> [WHAT THIS TASK INVOLVES] For each line of the data that includes the word "which", copy the line.

> [DATA RECORDS]
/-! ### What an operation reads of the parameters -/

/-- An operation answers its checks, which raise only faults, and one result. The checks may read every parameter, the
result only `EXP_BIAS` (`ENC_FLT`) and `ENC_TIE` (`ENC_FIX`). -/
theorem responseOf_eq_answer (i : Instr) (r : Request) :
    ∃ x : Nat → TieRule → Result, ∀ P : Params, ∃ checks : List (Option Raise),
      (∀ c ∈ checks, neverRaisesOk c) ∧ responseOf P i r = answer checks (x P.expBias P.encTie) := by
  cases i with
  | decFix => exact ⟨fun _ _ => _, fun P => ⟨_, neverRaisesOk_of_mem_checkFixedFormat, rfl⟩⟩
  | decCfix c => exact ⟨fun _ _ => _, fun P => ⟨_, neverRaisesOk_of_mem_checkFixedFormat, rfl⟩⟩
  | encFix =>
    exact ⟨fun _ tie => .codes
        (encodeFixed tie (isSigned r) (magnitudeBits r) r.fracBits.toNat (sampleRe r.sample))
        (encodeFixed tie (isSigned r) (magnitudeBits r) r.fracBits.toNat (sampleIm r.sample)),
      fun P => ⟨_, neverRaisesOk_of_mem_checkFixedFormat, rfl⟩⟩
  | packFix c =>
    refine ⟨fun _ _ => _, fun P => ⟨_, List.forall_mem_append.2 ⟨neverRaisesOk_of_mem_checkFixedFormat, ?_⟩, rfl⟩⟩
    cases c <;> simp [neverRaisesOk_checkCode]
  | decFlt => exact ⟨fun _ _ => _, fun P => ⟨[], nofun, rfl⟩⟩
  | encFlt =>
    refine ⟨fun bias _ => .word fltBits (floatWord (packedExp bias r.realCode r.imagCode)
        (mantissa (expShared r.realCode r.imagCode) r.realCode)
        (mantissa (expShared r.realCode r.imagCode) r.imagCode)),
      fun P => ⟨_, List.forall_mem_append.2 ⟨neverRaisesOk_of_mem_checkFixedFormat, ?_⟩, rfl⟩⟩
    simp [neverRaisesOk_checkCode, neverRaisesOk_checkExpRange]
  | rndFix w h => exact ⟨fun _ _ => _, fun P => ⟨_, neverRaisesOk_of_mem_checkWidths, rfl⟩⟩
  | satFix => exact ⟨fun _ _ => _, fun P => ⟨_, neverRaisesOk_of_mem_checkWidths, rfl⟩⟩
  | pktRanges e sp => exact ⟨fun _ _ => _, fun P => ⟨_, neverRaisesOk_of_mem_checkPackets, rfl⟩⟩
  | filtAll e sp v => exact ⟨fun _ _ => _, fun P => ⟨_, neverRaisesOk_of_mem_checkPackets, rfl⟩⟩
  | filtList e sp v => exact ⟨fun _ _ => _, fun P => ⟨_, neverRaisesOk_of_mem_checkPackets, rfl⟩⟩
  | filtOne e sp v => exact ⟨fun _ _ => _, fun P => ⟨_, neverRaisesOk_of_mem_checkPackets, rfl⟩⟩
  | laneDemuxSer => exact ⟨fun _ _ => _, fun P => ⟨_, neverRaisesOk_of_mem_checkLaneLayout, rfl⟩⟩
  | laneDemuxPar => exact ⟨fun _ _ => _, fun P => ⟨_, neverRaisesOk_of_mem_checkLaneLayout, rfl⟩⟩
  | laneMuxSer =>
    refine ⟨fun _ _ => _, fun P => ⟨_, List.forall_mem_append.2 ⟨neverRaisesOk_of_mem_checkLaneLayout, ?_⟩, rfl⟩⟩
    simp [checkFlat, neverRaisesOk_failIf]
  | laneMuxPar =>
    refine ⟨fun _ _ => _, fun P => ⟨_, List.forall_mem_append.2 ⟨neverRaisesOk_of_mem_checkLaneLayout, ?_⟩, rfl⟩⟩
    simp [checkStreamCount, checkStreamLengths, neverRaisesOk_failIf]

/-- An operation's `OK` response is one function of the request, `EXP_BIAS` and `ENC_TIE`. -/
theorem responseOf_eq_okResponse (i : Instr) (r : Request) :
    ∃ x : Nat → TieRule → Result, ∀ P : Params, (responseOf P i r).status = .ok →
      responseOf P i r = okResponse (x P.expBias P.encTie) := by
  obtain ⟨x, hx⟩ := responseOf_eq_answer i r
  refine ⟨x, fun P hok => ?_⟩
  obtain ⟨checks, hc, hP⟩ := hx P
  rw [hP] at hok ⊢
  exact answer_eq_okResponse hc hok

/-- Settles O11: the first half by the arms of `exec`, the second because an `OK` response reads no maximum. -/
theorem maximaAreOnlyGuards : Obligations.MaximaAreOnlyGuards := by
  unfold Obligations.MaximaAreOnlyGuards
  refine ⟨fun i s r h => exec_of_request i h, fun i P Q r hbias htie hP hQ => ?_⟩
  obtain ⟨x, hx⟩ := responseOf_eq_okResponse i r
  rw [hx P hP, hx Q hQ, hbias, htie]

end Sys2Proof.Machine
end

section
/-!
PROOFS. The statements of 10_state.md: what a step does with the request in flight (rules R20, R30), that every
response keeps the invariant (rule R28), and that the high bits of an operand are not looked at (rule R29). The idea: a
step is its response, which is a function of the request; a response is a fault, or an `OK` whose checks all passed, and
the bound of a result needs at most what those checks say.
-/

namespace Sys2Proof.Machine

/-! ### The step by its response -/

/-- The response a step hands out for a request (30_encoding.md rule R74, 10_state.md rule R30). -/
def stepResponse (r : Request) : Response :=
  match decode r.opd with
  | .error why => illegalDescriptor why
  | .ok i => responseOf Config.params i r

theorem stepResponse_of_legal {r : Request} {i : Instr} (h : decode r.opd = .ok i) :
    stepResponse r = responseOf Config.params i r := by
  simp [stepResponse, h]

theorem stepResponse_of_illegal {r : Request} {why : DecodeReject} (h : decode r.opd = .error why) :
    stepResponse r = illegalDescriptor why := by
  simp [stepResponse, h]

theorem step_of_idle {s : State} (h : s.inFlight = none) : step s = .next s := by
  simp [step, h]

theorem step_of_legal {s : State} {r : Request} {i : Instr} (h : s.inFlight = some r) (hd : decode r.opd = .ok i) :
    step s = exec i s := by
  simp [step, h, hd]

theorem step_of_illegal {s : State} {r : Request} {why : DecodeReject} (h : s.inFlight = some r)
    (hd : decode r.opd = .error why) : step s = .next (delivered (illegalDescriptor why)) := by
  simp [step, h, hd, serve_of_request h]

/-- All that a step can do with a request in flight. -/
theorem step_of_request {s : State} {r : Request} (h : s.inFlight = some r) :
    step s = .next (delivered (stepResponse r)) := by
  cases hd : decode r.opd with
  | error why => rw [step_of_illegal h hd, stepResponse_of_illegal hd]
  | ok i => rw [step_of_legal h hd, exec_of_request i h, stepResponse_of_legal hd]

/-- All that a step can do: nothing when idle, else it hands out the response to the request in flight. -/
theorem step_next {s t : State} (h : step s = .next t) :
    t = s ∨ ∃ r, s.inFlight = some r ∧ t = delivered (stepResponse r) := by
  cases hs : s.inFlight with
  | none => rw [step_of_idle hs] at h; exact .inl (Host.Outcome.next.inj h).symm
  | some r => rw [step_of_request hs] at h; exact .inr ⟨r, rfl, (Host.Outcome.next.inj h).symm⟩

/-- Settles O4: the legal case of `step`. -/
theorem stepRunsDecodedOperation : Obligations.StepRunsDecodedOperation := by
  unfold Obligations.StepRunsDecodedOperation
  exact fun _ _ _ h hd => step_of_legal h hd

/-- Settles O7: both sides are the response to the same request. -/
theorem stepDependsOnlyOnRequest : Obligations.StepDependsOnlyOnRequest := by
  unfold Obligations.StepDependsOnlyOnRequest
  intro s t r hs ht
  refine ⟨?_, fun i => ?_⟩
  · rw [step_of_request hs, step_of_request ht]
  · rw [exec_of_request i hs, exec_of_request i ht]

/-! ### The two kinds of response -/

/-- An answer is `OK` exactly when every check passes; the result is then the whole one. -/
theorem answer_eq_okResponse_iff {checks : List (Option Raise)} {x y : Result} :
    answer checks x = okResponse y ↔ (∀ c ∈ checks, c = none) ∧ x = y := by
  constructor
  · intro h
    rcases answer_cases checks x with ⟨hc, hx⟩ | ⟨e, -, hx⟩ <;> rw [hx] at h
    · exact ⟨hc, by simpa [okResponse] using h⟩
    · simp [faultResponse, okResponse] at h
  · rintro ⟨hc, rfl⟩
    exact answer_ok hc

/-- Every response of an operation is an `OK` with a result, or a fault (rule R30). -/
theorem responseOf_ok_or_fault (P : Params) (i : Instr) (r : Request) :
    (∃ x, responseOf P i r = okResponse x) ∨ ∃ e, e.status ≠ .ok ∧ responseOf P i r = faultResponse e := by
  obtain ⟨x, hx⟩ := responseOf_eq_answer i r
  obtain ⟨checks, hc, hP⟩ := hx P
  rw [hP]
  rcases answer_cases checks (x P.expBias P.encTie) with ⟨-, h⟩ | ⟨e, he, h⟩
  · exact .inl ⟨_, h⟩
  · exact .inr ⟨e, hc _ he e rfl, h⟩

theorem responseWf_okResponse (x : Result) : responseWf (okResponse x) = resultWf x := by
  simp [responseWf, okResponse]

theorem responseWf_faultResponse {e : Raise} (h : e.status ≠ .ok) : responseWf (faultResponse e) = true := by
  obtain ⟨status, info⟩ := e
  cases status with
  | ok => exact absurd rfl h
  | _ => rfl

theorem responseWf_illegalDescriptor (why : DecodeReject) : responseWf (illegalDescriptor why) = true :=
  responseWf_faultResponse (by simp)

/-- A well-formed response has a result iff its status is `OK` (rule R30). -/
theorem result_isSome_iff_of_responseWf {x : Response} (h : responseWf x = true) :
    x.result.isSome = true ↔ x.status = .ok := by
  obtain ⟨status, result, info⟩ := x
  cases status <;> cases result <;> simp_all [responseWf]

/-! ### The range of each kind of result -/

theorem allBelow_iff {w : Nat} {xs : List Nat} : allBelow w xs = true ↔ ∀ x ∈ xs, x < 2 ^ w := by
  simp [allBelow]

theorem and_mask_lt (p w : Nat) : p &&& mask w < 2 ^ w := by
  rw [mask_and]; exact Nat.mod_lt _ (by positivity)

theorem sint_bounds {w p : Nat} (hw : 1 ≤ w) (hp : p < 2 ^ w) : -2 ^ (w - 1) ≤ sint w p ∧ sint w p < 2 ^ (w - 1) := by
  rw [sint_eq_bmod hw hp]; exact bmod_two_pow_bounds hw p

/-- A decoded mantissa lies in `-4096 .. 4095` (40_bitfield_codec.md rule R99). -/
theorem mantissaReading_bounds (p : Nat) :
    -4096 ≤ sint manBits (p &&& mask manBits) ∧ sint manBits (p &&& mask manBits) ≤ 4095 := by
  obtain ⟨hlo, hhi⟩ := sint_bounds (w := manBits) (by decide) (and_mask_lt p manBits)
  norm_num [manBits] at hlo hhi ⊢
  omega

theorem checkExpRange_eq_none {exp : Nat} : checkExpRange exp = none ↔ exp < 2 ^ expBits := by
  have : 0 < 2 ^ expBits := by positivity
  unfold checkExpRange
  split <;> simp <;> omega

> [ANSWER SECTION]
/-- An operation answers its checks, which raise only faults, and one result. The checks may read every parameter, the
step is its response, which is a function of the request; a response is a fault, or an `OK` whose checks all passed, and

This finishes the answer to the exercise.